My W and I have been married for almost 12 years, 4 kids. She came to me as the typical WAW in November (but she says she had been unhappy and questioning for some time before). We tried to go along and work on the issues but things deteriorated more around the beginning of the year. We agreed we would each attend counseling to become healthy and then come back to work on creating a healthy marriage. February 11 she came to me and thought she was done. I could tell she was different. She told me I needed to let her go and she couldn't be happy with me and could never love me again the way I needed to be. This led me to going off the deep end and nearly committing suicide. I don't know why I didn't that night but I am still here. I moved out February 14 (great day for that) and since she has become the hot and cold wife. 

It is almost 2 months now and I see progress but I still do things to set us back. I began reading the blog by SD and the emotions he and I are going through are identical. I'm sure as human nature goes they are emotions we all experience. We are in limbo now and the ball is in her court. I love her and my family with all my heart and would do anything to have them back. I have just started the 180 2 days ago and am committed to it this time. I have tried to do it before but I can't stick to it. Every time I get the hot wife she draws me back in. When I get the cold wife it makes me go crazy and I do things she categorizes as "irrational" to try to get her attention or a response from her. It has been a vicious cycle. 

We are each in IC but no MC yet. We all agree we are not yet in a place to begin to work on our marriage.
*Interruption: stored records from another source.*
/-- What DIV, MUL and SUB leave where the quotient and the product overwrite neither operand still needed (spec R105):
the product is at most `a`, so it fits and SUB does not borrow. -/
theorem execAll_remainder {s : State} {d c a b : XIdx} (hx : s.XBounded) (hb : s.x b ≠ 0) (hda : d ≠ a)
    (hdb : d ≠ b) (hca : c ≠ a) :
    ∃ t, execAll [.div d a b, .mul c d b, .sub c a c] s = .next t ∧
      t.x c = s.x a % s.x b ∧ t.err = s.err ∧ t.errcmd = s.errcmd := by
  have product : s.x a / s.x b * s.x b ≤ s.x a := Nat.div_mul_le_self _ _
  obtain ⟨t, div, wroteDiv⟩ := exists_wroteX (exec_div_of_ne_zero d a b hb)
  obtain ⟨tcfg, terr, terrcmd⟩ := wroteDiv.frame
  have factors : t.x d * t.x b = s.x a / s.x b * s.x b := by rw [wroteDiv.x_same, wroteDiv.x_ne hdb.symm]
  have fits : t.x d * t.x b < 2 ^ t.cfg.cap := by
    rw [factors, tcfg]
    exact product.trans_lt (hx a)
  obtain ⟨u, mul, wroteMul⟩ := exists_wroteX (exec_mul_of_lt c d b fits)
  obtain ⟨_, uerr, uerrcmd⟩ := wroteMul.frame
  have minuend : u.x a = s.x a := by rw [wroteMul.x_ne hca.symm, wroteDiv.x_ne hda.symm]
  have subtrahend : u.x c = s.x a / s.x b * s.x b := by rw [wroteMul.x_same, factors]
  have noBorrow : u.x c ≤ u.x a := by rwa [minuend, subtrahend]
  obtain ⟨w, sub, wroteSub⟩ := exists_wroteX (exec_sub_of_le c a c noBorrow)
  obtain ⟨_, werr, werrcmd⟩ := wroteSub.frame
  refine ⟨w, ?_, ?_, werr.trans (uerr.trans terr), werrcmd.trans (uerrcmd.trans terrcmd)⟩
  · rw [execAll_cons _ div, execAll_cons _ mul, execAll_cons _ sub, execAll]
  · rw [wroteSub.x_same, minuend, subtrahend, Nat.mod_eq_sub_div_mul]

/-- Settles O26: the bounds determine the floor of the quotient. -/
theorem floorDivisionLaw : Obligations.FloorDivisionLaw := by
  refine ⟨fun d a b s t hb h => ?_, fun d c a b s hx hb hda hdb hca => execAll_remainder hx hb hda hdb hca⟩
  rw [exec_div_of_ne_zero d a b hb] at h
  cases h
  rw [State.complete_x, State.x_setX_same]
  refine ⟨⟨Nat.div_mul_le_self _ _, ?_⟩, fun q lower upper => (Nat.div_eq_of_lt_le lower upper).symm⟩
  exact Nat.lt_mul_of_div_lt (Nat.lt_succ_self _) (Nat.pos_of_ne_zero hb)

theorem multiply_comm (cap a b : Nat) : multiply cap a b = multiply cap b a := by
  rw [multiply, Nat.mul_comm, ← multiply]

/-- MUL has no error cause exactly when the product fits (spec R106, R182). -/
theorem errorCause_mul_eq_zero_iff {d a b : XIdx} {s : State} :
    errorCause (.mul d a b) s = 0 ↔ s.x a * s.x b < 2 ^ s.cfg.cap := by
  simp [errorCause, Config.cap, Config.k]

/-- Settles O27: the operands meet in their product alone, for the result and for the bound. -/
theorem multiplicationLaw : Obligations.MultiplicationLaw := by
  refine fun d a b s => ⟨?_, fun t he h => ?_⟩
  · rw [exec, exec, execMul, execMul, multiply_comm]
  · rw [exec_mul_of_lt d a b (errorCause_mul_eq_zero_iff.mp he)] at h
    cases h
    rw [State.complete_x, State.x_setX_same]

/-- The limbs below `m` reassemble to the value's part below `2^(64m)` (spec R8). -/
theorem sum_limbs_eq_mod (v m : Nat) :
    ((List.range m).map fun j => (limb v j).toNat * 2 ^ (64 * j)).sum = v % 2 ^ (64 * m) := by
  induction m with
  | zero => simp [Nat.mod_one]
  | succ m ih =>
    rw [List.range_succ, List.map_append, List.sum_append, ih, List.map_singleton, List.sum_singleton, limb_toNat,
      Nat.mul_succ, pow_add, Nat.mod_mul, Nat.mul_comm (_ % 2 ^ 64)]

/-- Settles O28: each of the indices is its own immediate. -/
theorem limbRoundTrip : Obligations.LimbRoundTrip := by
  intro p s m hm hv
  refine ⟨fun j => { Completed s with dout := limb (s.x p) j }, fun j hj => ?_, ?_⟩
  · rw [exec_limb, BitVec.toNat_ofNat, Nat.mod_eq_of_lt (by omega)]
  · exact (sum_limbs_eq_mod _ m).trans (Nat.mod_eq_of_lt hv)

end Sys2Proof.Machine
end

section
/-! The statements of the Barrett generator: DECOMP and BARRETT (O19, O20), the arithmetic of the constants (O29 to
O33), BARRETT's primitive expansion (O34), and the limb sequence that DECOMP leaves (O35). -/

namespace Sys2Proof.Machine

open Sys2Proof

/-! ### The constants of `compute` -/

theorem two_pow_128_eq_mul_self (n : Nat) : 2 ^ (128 * n) = 2 ^ (64 * n) * 2 ^ (64 * n) := by
  rw [← pow_add, ← Nat.add_mul]

/-- The proof of R133: of `P = (P / p) * p + P % p`, the first part contributes a multiple of `p` to `P * P`. -/
theorem mul_self_div_eq (P : Nat) {p : Nat} (hp : p ≠ 0) : P * P / p = P * (P / p) + P % p * P / p := by
  calc P * P / p = (p * (P * (P / p)) + P % p * P) / p := by
        congr 1
        nth_rw 1 [← Nat.div_add_mod P p]
        ring
    _ = P * (P / p) + P % p * P / p := Nat.mul_add_div (Nat.pos_of_ne_zero hp) _ _

/-- Step 4's quotient is step 3's, shifted by `n` limbs, and a correction (spec R133). -/
theorem high_eq (n : Nat) {p : Nat} (hp : p ≠ 0) :
    2 ^ (128 * n) / p = 2 ^ (64 * n) * (2 ^ (64 * n) / p) + 2 ^ (64 * n) % p * 2 ^ (64 * n) / p := by
  rw [two_pow_128_eq_mul_self, mul_self_div_eq _ hp]

/-- The guard of step 5 is never true (spec R134). -/
theorem pow_mul_div_le_high (n : Nat) {p : Nat} (hp : p ≠ 0) :
    2 ^ (64 * n) * (2 ^ (64 * n) / p) ≤ 2 ^ (128 * n) / p :=
  (Nat.le_add_right _ _).trans_eq (high_eq n hp).symm

theorem barrettConstants_zero (n : Nat) : barrettConstants n 0 = .error .invalidParameters := rfl

/-- Neither Underflow guard is true, so `compute` ends with the triple of steps 3, 5 and 6 (spec R130, R134). -/
theorem barrettConstants_of_ne_zero (n : Nat) {p : Nat} (hp : p ≠ 0) :
    barrettConstants n p =
      .ok ⟨2 ^ (64 * n) / p, 2 ^ (128 * n) / p - 2 ^ (64 * n) * (2 ^ (64 * n) / p),
        2 ^ (64 * n) - 2 ^ (64 * n) / p * p⟩ := by
  rcases barrettConstants_cases (rfl : barrettConstants n p = _) with ⟨zero, _⟩ | ⟨_, _, guard5 | guard6⟩ | ⟨_, e⟩
  · exact absurd zero hp
  · exact absurd guard5 (pow_mul_div_le_high n hp).not_gt
  · exact absurd guard6 (Nat.div_mul_le_self _ _).not_gt
  · exact e

/-- The triple in closed form (spec R133): quotient and remainder of `2^(64n)`, and the quotient of the remainder. -/
theorem barrettConstants_eq_closedForm (n : Nat) {p : Nat} (hp : p ≠ 0) :
    barrettConstants n p =
      .ok ⟨2 ^ (64 * n) / p, 2 ^ (64 * n) % p * 2 ^ (64 * n) / p, 2 ^ (64 * n) % p⟩ := by
  rw [barrettConstants_of_ne_zero n hp, high_eq n hp, Nat.add_sub_cancel_left, Nat.mod_eq_sub_div_mul]

theorem barrettConstants_ne_underflow (n p : Nat) : barrettConstants n p ≠ .error .underflow := by
  rcases eq_or_ne p 0 with rfl | hp
  · rw [barrettConstants_zero]
    decide
  · rw [barrettConstants_of_ne_zero n hp]
    exact nofun

/-- The quotient reaches `2^(64n)` for the divisor 1 alone (spec R132). -/
theorem two_pow_div_eq_self_iff (e p : Nat) : 2 ^ e / p = 2 ^ e ↔ p = 1 := by
  simp [Nat.div_eq_self]

/-- Settles O29: each intermediate is a quotient of `2^(64n)` or `2^(128n)`, or is bounded through one of them. -/
theorem barrettIntermediateBounds : Obligations.BarrettIntermediateBounds := by
  intro n p hn hp
  have nonzero : p ≠ 0 := Nat.one_le_iff_ne_zero.mp hp
  refine ⟨_, barrettConstants_of_ne_zero n nonzero, Nat.div_le_self _ _, two_pow_div_eq_self_iff _ p,
    Nat.div_mul_le_self _ _, ?_, Nat.div_le_self _ _, fun cfg hcfg => ?_⟩
  · exact (pow_mul_div_le_high n nonzero).trans (Nat.div_le_self _ _)
  · rw [Config.k]
    omega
To be honest our marriage was never the issue. The issues stemmed from us a individuals that manifested into marriage issues. The issues I had stemmed mostly from depression which became worse over the years. This led into not wanting to go out or interact with friends (my wife is very social), gaining weight, burying emotions, low self esteem, needing approval from the outside world, obsessive behavior, holding the past against her and probably a few others I am forgetting now. 

The advise from the people here has been valuable. I am taking the view as basically it is over and if not it will be a blessing. I say this because even though we hold out hope that it will work I get the "I don't know what will happen". This is the basis for the 180. I am on medication now. Have been going to the gym now and have dropped 47 pounds since November. I read a lot of books and am eating much healthier. Social life and friends are still 2 areas I am working very hard on. I am not the same person as that February 11th night. 

I have begun to attract other female attention which is making my wife nuts. Basically she wants to go out to get herself better but when I do she gets jealous. With men or women. I was developing a close friendship with another girl and spending time together and she basically called it "dating". This girl was rather attractive, several years younger than us, single, never married and no kids. She had just come out of a bad long term relationship and we were relating on that. There was an understanding up front that I was only looking for friends and she agreed. My wife said her intuition was she had other motives. I had to choose her or my wife. I chose my wife. Should I have been forced to do that? I'm not sure but I can't cause any more damage than there already is. 

There is a ton more I am leaving out and am sure I will expand more as this thread goes. Ask any questions you please, I am an open book to anyone who wants to ask. Again thanks for being here and supporting us in our darkest times.


----------



## Regretf (Oct 13, 2014)

Hi Hopetoreturn. it seems you are doing allright with the 180, gym and medication now.

You have no control over wether your W wants to R or not, like you've been advised, all you can do is work on yourself and become a better you, either for her or someone else down the road.

Careful with other females, that's on you how far you want to take it with them. That has made your W jealous which for me is good, she can see that other women are attracted to you, and what she can be missing. You might take it too far and W might get upset with it. O i see that you chose your W, now you might get the cold W since you dropped other girl.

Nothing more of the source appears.